Probabilistic Streamflow Forecasts: How to Interpret HydroForecast’s Confidence Intervals
HydroForecast is a probabilistic model, which means that we provide a range of streamflow values to expect and the likelihood of each potential flow to occur. Below is an example image of the HydroForecast dashboard, which has the mean predicted flow value represented by the dark blue line and the shaded dark blue and light blue, 50% and 90%, confidence intervals surrounding the mean.
This means that there is a 50% chance flows will fall within the dark blue shaded region and a 90% likelihood flows will occur within the light blue shaded region.
When thinking about a probability distribution, the 90% confidence interval represents the range of values within the lower 0.05 quantile and the upper 0.95 quantile, as shown in the schematic below.
Another way to think of the boundaries of the 90% confidence interval is that 95% of the streamflow predictions fall above the lower bound and 5% will exceed the upper bound.
Accessing the Full Range of Possibilities
Even though we only display the 50% and 90% confidence intervals in the dashboard, you can also access more confidence intervals from our API. We provide the following in our API (in parentheses is the parameter you would query):
- Quantile 0.99 (discharge_q0.99)
- Quantile 0.975 (discharge_q0.975)
- Quantile 0.95 (discharge_q0.95)
- Quantile 0.9 (discharge_q0.9)
- Quantile 0.75 (discharge_q0.75)
- Mean flow predictions (discharge_mean)
- Median flow predictions (discharge_q0.5)
- Quantile 0.25 (discharge_q0.25)
- Quantile 0.1 (discharge_q0.1)
- Quantile 0.05 (discharge_q0.05)
- Quantile 0.025 (discharge_q0.025)
- Quantile 0.01 (discharge_q0.01)
To learn more about how to access these values from the API see our support doc page.

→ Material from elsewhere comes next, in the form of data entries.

theorem life_timed : ∀ s ∈ life, Timed s := fun s hs =>
  { cyclePos := (show ∀ s ∈ life, inCycle s.phase = true → 1 ≤ s.cycle by decide) s hs
    fetch := (show ∀ s ∈ life, ∀ e ∈ s.recs, 1 ≤ e.2.tsFetch ∧ e.2.tsFetch ≤ s.cycle ∧ e.2.tsDisp = e.2.tsFetch + 1 by decide) s hs
    waited := (show ∀ s ∈ life, inCycle s.phase = true → s.phase ≠ .fetch → ∀ e ∈ s.recs, e.2.tsDisp ≤ s.cycle by decide) s hs
    sched := (show ∀ s ∈ life, ∀ e ∈ s.recs, e.2.tsSched ≠ 0 → e.2.tsDisp < e.2.tsSched ∧ e.2.tsSched ≤ s.cycle by decide) s hs
    fire := (show ∀ s ∈ life, ∀ e ∈ s.recs, e.2.fire = true → e.2.tsSched ≠ 0 by decide) s hs
    firedIff := (show ∀ s ∈ life, ∀ e ∈ s.recs, (e.2.fired = true ↔ e.2.tsFire ≠ 0) by decide) s hs
    fired := (show ∀ s ∈ life, ∀ e ∈ s.recs, e.2.fired = true → e.2.fire = true ∧ e.2.tsSched ≤ e.2.tsFire ∧ e.2.tsFire ≤ s.cycle by decide) s hs
    firedBefore := (show ∀ s ∈ life, betweenSu s.phase = true ∨ s.phase = .ex2 ∨ s.phase = .sch2 →
        ∀ e ∈ s.recs, e.2.fired = true → e.2.tsFire < s.cycle by decide) s hs
    execIff := (show ∀ s ∈ life, ∀ e ∈ s.recs, (e.2.executed = true ↔ e.2.tsExec ≠ 0) by decide) s hs
    exec := (show ∀ s ∈ life, ∀ e ∈ s.recs, e.2.executed = true → e.2.fired = true ∧ e.2.tsFire < e.2.tsExec ∧ e.2.tsExec ≤ s.cycle by decide) s hs
    execBefore := (show ∀ s ∈ life, s.phase = .ex1 → ∀ e ∈ s.recs, e.2.executed = true → e.2.tsExec < s.cycle by decide) s hs
    retire := (show ∀ s ∈ life, ∀ e ∈ s.recs, e.2.tsRetire ≠ 0 →
        e.2.executed = true ∧ e.2.tsRetire = e.2.tsExec + 1 ∧ e.2.tsRetire ≤ s.cycle by decide) s hs
    queued := (show ∀ s ∈ life, ∀ e ∈ s.recs, e.1 ∈ s.dq →
        e.2.tsSched = 0 ∧ e.2.fire = false ∧ e.2.fired = false ∧ e.2.executed = false ∧ e.2.tsRetire = 0 by decide) s hs
    unexamined := (show ∀ s ∈ life, ∀ e ∈ s.recs, e.1 ∈ s.win → e.2.tsSched = 0 →
        e.2.tsDisp ≤ s.cycle ∧ (s.phase = .ex1 ∨ s.phase = .sch1 → e.2.tsDisp < s.cycle) ∧
        s.phase ≠ .disp1 ∧ s.phase ≠ .su2 ∧ s.phase ≠ .ex2 ∧ s.phase ≠ .sch2 by decide) s hs
    retiringNow := (show ∀ s ∈ life, ∀ e ∈ s.recs, e.1 ∈ s.win → e.2.tsRetire ≠ 0 → betweenSu s.phase = true ∧ e.2.tsRetire = s.cycle by decide) s hs
    executedNow := (show ∀ s ∈ life, ∀ e ∈ s.recs, e.1 ∈ s.win → e.2.executed = true → e.2.tsRetire = 0 → e.2.tsExec = s.cycle by decide) s hs
    gone := (show ∀ s ∈ life, ∀ e ∈ s.recs, e.1 ∉ s.win → e.1 ∉ s.dq → e.2.tsRetire ≠ 0 by decide) s hs }

theorem life_conserved : ∀ s ∈ life, Conserved s := fun s hs c =>
  (show ∀ s ∈ life, ∀ c ∈ [OpClass.c0, .c1, .c2],
    classGet s.fuAvail c + (winWith s (holdsUnit s c)).length = classGet s.cfg.k c by decide) s hs c (by cases c <;> decide)

theorem life_linked : ∀ s ∈ life, Linked s := fun s hs =>
  { busIdle := (show ∀ s ∈ life, betweenEx s.phase = false → ∀ b ∈ s.bus, b.busy = false by decide) s hs
    busFree := (show ∀ s ∈ life, ∀ b ∈ s.bus, b.busy = false → b = Bus.free by decide) s hs
    busDrives := (show ∀ s ∈ life, ∀ b ∈ s.bus, b.busy = true → b.tag ∈ s.win ∧
        recHas s b.tag (fun r => decide (r.dst = some b.dst) && r.executed && r.tsExec == s.cycle) = true by decide) s hs
    busDistinct := (show ∀ s ∈ life, ((s.bus.filter (·.busy)).map (·.tag)).Nodup by decide) s hs
    busAll := (show ∀ s ∈ life, betweenEx s.phase = true → ∀ w ∈ s.win,
        recHas s w (fun r => r.dst.isSome && r.executed && r.tsExec == s.cycle) = true → onBus s.bus w = true by decide) s hs
    claimed := (show ∀ s ∈ life, ∀ d < s.rf.length, (rfGet s.rf d).ready = false →
        (rfGet s.rf d).tag ∈ s.win ∧ recHas s (rfGet s.rf d).tag
        (fun r => decide (r.dst = some d) && (!r.executed || (s.phase == .sch1 && r.tsExec == s.cycle))) = true by decide) s hs
    latest := (show ∀ s ∈ life, ∀ d < s.rf.length, (rfGet s.rf d).ready = false →
        ∀ e ∈ s.recs, e.1 ∉ s.dq → e.2.dst = some d → e.1 ≤ (rfGet s.rf d).tag by decide) s hs
    settled := (show ∀ s ∈ life, ∀ d < s.rf.length, (rfGet s.rf d).ready = true →
        ∀ e ∈ s.recs, e.1 ∉ s.dq → e.2.dst = some d →
        (∀ e' ∈ s.recs, e'.1 ∉ s.dq → e'.2.dst = some d → e'.1 ≤ e.1) → e.2.executed = true by decide) s hs
    waits := (show ∀ s ∈ life, ∀ e ∈ s.recs, e.1 ∈ s.win → waitsWell s e.1 e.2.s0 ∧ waitsWell s e.1 e.2.s1 by
      simp only [waitsWell]; decide) s hs
    eligible := (show ∀ s ∈ life, ∀ e ∈ s.recs, e.2.fire = true → bothReady e.2 = true by decide) s hs
    operands := (show ∀ s ∈ life, ∀ e ∈ s.recs, e.2.s0.src.inRange s.params.nreg = true ∧ e.2.s1.src.inRange s.params.nreg = true ∧
        e.2.dst.inRange s.params.nreg = true by decide) s hs }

How to Use Confidence Intervals
In general, we advise customers to use our mean flow predictions. However, the confidence intervals are especially valuable when making operational decisions in cases where the weather forecasts may not agree. Generally speaking, when you’re deciding what to wear in the morning and one weather forecast says it will rain, another app says clear skies and another says mist, you might carry an umbrella just in case. If every weather app says clear skies and sunny, it’s probably safe to leave the umbrella at home.

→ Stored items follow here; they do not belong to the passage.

-- ==== Sys2Proof/Machine/Cells.lean ====
section
/-! DEFINITION. The meaning of a cell: what it does to its channel in the TICK that fetches it, which is
the row trigger (41_row_trigger.md R160) followed by the channel's first `EffectStep` under it
(42_effects.md R180). In a TICK the two halves run in the passes of steps 2 and 3 (40_commands.md
R133); since a trigger and an effect step touch their own channel only, the row's four cells run one
after the other give the same state. On later ticks the loaded effect goes on in step 3. -/

namespace Sys2Proof.Machine

/-- A cell whose effect code is not 0: the cell is never empty (R102), so the arm that runs is its
own. -/
def cellTick (c : Chan) (n : Byte) (i f : BitVec 4) (p : Byte) (arm : Chan → Channel → Channel)
    (s : State) : Host.Outcome State Fault Refusal :=
  andThen (trigger c n i f p s) fun t => .next (t.modCh c (fun x => arm c (envelopeStep x)))

/-- `NON` (R185, R161): an empty cell leaves the running effect running; any other replaces it. -/
def execNon (c : Chan) (n : Byte) (i : BitVec 4) (p : Byte) (s : State) :
    Host.Outcome State Fault Refusal :=
  andThen (trigger c n i 0x0#4 p s) fun t => .next (t.modCh c (effectStep c))

/-- `SLU` (R186). -/
def execSlu (c : Chan) (n : Byte) (i : BitVec 4) (p : Byte) (s : State) :
    Host.Outcome State Fault Refusal := cellTick c n i 0x1#4 p effSlu s

/-- `SLD` (R187). -/
def execSld (c : Chan) (n : Byte) (i : BitVec 4) (p : Byte) (s : State) :
    Host.Outcome State Fault Refusal := cellTick c n i 0x2#4 p effSld s

/-- `ARP` (R189). -/
def execArp (c : Chan) (n : Byte) (i : BitVec 4) (p : Byte) (s : State) :
    Host.Outcome State Fault Refusal := cellTick c n i 0x3#4 p effArp s

/-- `VIB` (R190). -/
def execVib (c : Chan) (n : Byte) (i : BitVec 4) (p : Byte) (s : State) :
    Host.Outcome State Fault Refusal := cellTick c n i 0x4#4 p effVib s

/-- `VFI` (R191). -/
def execVfi (c : Chan) (n : Byte) (i : BitVec 4) (p : Byte) (s : State) :
    Host.Outcome State Fault Refusal := cellTick c n i 0x5#4 p effVfi s

/-- `VFO` (R192). -/
def execVfo (c : Chan) (n : Byte) (i : BitVec 4) (p : Byte) (s : State) :
    Host.Outcome State Fault Refusal := cellTick c n i 0x6#4 p effVfo s

/-- `DCY` (R193). -/
def execDcy (c : Chan) (n : Byte) (i : BitVec 4) (p : Byte) (s : State) :
    Host.Outcome State Fault Refusal := cellTick c n i 0x7#4 p effDcy s

/-- `RS8` (R194). -/
def execRs8 (c : Chan) (n : Byte) (i : BitVec 4) (p : Byte) (s : State) :
    Host.Outcome State Fault Refusal := cellTick c n i 0x8#4 p effRs8 s

/-- `RS9` (R194). -/
def execRs9 (c : Chan) (n : Byte) (i : BitVec 4) (p : Byte) (s : State) :
    Host.Outcome State Fault Refusal := cellTick c n i 0x9#4 p effRs9 s

/-- `RSA` (R194). -/
def execRsa (c : Chan) (n : Byte) (i : BitVec 4) (p : Byte) (s : State) :
    Host.Outcome State Fault Refusal := cellTick c n i 0xA#4 p effRsa s

/-- `RSB` (R194). -/
def execRsb (c : Chan) (n : Byte) (i : BitVec 4) (p : Byte) (s : State) :
    Host.Outcome State Fault Refusal := cellTick c n i 0xB#4 p effRsb s

/-- `RSC` (R194). -/
def execRsc (c : Chan) (n : Byte) (i : BitVec 4) (p : Byte) (s : State) :
    Host.Outcome State Fault Refusal := cellTick c n i 0xC#4 p effRsc s

/-- `RSD` (R194). -/
def execRsd (c : Chan) (n : Byte) (i : BitVec 4) (p : Byte) (s : State) :
    Host.Outcome State Fault Refusal := cellTick c n i 0xD#4 p effRsd s

/-- `RSE` (R194). -/
def execRse (c : Chan) (n : Byte) (i : BitVec 4) (p : Byte) (s : State) :
    Host.Outcome State Fault Refusal := cellTick c n i 0xE#4 p effRse s

/-- `RSF` (R194). -/
def execRsf (c : Chan) (n : Byte) (i : BitVec 4) (p : Byte) (s : State) :
    Host.Outcome State Fault Refusal := cellTick c n i 0xF#4 p effRsf s

end Sys2Proof.Machine
end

Looking at the cumulative rainfall schematic in the HydroForecast Dashboard is a great way to assess whether or not the weather inputs are agreeing. In the schematic below, we show an example where four different weather models all predict precipitation, but varying levels of intensity. On this occasion, we anticipate wider confidence intervals because the predicted precipitation inputs that directly feed into HydroForecast would result in a greater uncertainty.

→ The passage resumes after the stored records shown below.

/-- R69, R141: a host write stores bits 3:0 and causes no sink write; a host read returns `MUTE`
zero-extended. The list in which the host's actions stand is the model's (log entry 6). -/
def Obligations.StepMuteAccess : Prop :=
  ∀ (s : State) (rest : List HostEvent) (b : Byte),
    (s.port = .access (.write b) :: rest →
      step s = .next { s with port := rest, mute := BitVec.ofNat 4 (b.toNat % 16) }) ∧
    (s.port = .access .read :: rest →
      step s = .next { s with
        port := rest, bus := s.bus ++ [.muteRead (BitVec.ofNat 8 s.mute.toNat)] })

/-- R64, R78: a store of the caller to its own memory stores that byte and nothing else, unless it would
change the blob of the song that is playing; that is caller misuse and has no meaning (R232 M4, U5). That stores
arrive as host events is the model's choice (log entry 6). -/
def Obligations.StepCallerStore : Prop :=
  ∀ (s : State) (rest : List HostEvent) (a : Nat) (b : Byte), s.port = .store a b :: rest →
    ((s.run = true → a < s.base ∨ s.base + blobLen s ≤ a ∨ Memory.read s.mem a = some b) →
      ∃ m, step s = .next { s with port := rest, mem := m } ∧ Memory.read m a = some b ∧
        (∀ a', a' ≠ a → Memory.read m a' = Memory.read s.mem a') ∧
        (Memory.wf s.mem → Memory.wf m)) ∧
    (s.run = true → s.base ≤ a → a < s.base + blobLen s → Memory.read s.mem a ≠ some b →
      step s = .refused (.blobChanged a))

/-- R244, R142: with nothing to do the block keeps all state (an empty port as the idle code: log entry 11). A command issued while another executes has
no meaning (R130, R232; log entry 5). -/
def Obligations.StepIdleAndOverlap : Prop :=
  ∀ s : State, (s.port = [] → step s = .next s) ∧
    (∀ code ptr code2 ptr2 rest, s.port = .overlapped code ptr code2 ptr2 :: rest →
      step s = .refused .commandOverlap)

/-- R230, R64, R143: a step of a machine whose invariant holds and whose host keeps its obligations always
completes: the blob readable while a song plays, the header readable at a START, no overlapped
command, no change of the playing blob. -/
def Obligations.StepCompletes : Prop :=
  ∀ s : State, MachineInv s → (s.run = true → BlobReadable s) →
    (∀ ptr mid rest, s.port = .command 0b01#2 ptr mid :: rest → HeaderReadable ptr s) →
    (∀ code ptr code2 ptr2 rest, s.port ≠ .overlapped code ptr code2 ptr2 :: rest) →
    (∀ a b rest, s.port = .store a b :: rest → s.run = true →
      a < s.base ∨ s.base + blobLen s ≤ a ∨ Memory.read s.mem a = some b) →
    ∃ t, step s = .next t
end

Temperature forecasts is another key weather input into HydroForecast that offers insight into the range of streamflow predictions to expect. In the case below, we show how on March 23rd two weather forecasts predicted temperatures above freezing, where one stays below freezing later than the others. This is another example of when varying weather inputs and uncertainties can feed into wider confidence intervals.